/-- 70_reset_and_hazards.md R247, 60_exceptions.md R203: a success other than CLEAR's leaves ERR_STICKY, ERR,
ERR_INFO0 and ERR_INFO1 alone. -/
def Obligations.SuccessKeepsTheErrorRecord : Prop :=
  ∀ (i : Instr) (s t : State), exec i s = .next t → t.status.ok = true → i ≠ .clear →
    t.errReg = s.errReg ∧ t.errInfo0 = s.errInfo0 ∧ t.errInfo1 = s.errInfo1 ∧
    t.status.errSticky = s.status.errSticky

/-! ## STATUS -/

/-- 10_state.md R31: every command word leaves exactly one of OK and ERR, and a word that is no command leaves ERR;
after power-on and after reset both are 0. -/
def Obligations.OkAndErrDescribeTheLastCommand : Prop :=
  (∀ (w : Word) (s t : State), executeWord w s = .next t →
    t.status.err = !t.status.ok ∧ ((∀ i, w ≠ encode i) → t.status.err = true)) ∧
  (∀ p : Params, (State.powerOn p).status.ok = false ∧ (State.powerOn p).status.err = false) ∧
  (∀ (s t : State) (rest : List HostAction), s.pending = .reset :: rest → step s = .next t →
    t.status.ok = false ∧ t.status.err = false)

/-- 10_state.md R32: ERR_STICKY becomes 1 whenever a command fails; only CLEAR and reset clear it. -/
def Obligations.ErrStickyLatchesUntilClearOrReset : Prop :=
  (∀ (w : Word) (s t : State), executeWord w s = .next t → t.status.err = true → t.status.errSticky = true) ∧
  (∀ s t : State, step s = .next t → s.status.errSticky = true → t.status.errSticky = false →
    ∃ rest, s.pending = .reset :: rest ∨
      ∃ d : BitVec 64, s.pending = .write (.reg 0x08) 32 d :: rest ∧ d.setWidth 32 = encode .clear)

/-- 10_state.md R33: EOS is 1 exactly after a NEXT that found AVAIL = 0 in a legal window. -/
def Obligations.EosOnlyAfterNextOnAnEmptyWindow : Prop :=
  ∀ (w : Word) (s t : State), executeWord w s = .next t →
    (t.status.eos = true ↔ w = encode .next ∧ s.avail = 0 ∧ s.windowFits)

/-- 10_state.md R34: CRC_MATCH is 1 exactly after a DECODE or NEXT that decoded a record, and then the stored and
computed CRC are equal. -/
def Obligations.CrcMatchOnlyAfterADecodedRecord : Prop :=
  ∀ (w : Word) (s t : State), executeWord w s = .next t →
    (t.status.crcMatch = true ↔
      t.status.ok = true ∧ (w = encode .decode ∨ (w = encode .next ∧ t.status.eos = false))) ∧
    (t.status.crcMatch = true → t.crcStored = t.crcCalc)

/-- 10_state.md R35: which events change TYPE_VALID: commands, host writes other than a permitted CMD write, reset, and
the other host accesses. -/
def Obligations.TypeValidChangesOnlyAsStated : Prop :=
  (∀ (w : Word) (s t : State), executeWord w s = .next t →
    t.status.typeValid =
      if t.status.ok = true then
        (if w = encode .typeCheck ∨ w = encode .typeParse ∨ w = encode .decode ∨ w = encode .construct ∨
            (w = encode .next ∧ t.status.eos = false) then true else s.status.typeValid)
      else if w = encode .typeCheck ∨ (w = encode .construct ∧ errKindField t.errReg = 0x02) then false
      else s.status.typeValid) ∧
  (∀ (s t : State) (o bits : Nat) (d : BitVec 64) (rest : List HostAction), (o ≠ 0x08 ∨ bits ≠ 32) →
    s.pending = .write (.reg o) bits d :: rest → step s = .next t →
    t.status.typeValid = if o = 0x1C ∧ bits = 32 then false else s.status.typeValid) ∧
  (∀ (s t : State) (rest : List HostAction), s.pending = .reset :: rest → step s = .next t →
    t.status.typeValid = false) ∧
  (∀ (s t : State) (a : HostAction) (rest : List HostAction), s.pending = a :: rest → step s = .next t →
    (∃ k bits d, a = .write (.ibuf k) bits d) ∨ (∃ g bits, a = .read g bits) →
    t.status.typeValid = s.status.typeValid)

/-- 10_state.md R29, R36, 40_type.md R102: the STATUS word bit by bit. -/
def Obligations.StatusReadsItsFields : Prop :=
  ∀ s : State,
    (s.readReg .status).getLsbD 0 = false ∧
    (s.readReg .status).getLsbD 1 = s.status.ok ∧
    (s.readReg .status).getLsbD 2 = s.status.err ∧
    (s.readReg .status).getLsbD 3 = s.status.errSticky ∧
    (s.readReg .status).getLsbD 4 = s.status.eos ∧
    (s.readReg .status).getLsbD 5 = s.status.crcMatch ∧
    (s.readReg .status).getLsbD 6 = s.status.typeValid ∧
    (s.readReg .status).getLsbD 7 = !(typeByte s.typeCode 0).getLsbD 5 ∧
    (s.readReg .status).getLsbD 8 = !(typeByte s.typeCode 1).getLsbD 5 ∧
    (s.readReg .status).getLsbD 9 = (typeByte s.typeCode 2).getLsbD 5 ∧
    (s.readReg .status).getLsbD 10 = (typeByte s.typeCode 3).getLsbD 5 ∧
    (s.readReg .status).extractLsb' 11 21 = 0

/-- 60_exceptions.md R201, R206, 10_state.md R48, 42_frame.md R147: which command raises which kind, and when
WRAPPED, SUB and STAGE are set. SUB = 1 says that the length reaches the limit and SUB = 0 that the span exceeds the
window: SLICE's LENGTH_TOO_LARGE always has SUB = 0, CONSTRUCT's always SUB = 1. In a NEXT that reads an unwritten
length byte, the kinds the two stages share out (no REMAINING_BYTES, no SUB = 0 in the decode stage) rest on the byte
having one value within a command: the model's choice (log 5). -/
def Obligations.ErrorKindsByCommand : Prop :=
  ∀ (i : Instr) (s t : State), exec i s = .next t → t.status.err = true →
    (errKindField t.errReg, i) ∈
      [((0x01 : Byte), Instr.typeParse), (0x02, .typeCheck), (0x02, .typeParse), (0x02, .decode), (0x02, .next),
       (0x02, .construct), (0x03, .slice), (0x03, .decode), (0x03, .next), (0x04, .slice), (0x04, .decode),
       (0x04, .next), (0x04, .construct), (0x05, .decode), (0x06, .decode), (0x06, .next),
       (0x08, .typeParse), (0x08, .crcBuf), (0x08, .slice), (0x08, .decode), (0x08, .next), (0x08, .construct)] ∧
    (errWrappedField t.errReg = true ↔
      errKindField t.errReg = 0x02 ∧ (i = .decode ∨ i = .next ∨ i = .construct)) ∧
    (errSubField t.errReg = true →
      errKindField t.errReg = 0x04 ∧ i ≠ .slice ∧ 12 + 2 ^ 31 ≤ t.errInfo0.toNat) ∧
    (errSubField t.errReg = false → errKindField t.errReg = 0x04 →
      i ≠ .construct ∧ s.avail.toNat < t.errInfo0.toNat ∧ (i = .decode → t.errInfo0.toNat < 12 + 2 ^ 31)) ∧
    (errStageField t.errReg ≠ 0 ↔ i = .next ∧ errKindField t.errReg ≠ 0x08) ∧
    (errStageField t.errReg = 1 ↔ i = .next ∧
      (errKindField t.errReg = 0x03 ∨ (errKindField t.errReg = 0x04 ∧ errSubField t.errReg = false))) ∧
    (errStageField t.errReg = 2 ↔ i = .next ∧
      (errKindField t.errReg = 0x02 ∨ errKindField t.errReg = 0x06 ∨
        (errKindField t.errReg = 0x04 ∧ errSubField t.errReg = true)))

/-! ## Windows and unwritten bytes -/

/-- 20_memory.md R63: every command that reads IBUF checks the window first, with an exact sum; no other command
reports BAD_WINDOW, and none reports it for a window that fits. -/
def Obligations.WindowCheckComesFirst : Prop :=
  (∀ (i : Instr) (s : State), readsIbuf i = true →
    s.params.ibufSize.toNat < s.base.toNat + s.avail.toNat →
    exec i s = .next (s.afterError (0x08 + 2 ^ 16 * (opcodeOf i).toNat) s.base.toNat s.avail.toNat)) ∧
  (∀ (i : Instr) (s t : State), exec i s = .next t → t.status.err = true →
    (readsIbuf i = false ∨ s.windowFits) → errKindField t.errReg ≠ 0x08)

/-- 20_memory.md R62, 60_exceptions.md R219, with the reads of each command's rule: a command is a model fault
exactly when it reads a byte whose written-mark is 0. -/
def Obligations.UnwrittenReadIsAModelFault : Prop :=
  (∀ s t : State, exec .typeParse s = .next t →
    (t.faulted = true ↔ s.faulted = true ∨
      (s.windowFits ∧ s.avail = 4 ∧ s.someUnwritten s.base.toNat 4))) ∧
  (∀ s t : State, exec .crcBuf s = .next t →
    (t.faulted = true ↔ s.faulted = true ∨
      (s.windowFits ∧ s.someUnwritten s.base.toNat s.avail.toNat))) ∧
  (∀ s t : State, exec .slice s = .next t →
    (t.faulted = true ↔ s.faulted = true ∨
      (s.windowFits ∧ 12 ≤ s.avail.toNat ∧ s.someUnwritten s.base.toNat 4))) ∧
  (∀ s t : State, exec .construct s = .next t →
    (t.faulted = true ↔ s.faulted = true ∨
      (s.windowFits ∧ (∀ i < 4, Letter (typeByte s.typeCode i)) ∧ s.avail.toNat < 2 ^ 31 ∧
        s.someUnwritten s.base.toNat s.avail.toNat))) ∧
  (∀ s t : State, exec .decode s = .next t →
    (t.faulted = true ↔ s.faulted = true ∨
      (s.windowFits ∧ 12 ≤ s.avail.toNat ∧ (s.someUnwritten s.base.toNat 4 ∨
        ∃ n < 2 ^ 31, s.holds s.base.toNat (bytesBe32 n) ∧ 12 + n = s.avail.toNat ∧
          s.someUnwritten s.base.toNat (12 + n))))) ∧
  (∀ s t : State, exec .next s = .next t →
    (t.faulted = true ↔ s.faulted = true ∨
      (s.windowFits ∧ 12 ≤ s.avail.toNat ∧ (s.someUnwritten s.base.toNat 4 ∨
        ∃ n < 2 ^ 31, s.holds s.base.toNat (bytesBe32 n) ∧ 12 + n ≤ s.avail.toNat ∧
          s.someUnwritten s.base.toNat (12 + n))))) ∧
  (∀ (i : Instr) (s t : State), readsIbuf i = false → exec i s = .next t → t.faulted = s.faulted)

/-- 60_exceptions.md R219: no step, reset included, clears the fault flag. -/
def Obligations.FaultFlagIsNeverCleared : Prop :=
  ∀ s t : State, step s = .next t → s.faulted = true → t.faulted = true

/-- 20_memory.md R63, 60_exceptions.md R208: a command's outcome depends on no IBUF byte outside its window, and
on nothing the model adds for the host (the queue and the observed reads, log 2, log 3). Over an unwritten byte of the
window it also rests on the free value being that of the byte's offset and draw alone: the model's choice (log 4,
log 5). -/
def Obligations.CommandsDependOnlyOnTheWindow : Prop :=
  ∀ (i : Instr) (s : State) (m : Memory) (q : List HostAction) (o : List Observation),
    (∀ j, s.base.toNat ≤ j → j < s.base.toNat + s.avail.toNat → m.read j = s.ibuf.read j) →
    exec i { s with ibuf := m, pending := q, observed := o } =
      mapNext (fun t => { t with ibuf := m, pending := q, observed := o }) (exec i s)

────────────────

= Assignment =
From the records above, give again exactly the lines running from the line with "(t.status.eos = true" to the line with "write, reset, and", inclusive.

= Reply =
    (t.status.eos = true ↔ w = encode .next ∧ s.avail = 0 ∧ s.windowFits)

/-- 10_state.md R34: CRC_MATCH is 1 exactly after a DECODE or NEXT that decoded a record, and then the stored and
computed CRC are equal. -/
def Obligations.CrcMatchOnlyAfterADecodedRecord : Prop :=
  ∀ (w : Word) (s t : State), executeWord w s = .next t →
    (t.status.crcMatch = true ↔
      t.status.ok = true ∧ (w = encode .decode ∨ (w = encode .next ∧ t.status.eos = false))) ∧
    (t.status.crcMatch = true → t.crcStored = t.crcCalc)

/-- 10_state.md R35: which events change TYPE_VALID: commands, host writes other than a permitted CMD write, reset, and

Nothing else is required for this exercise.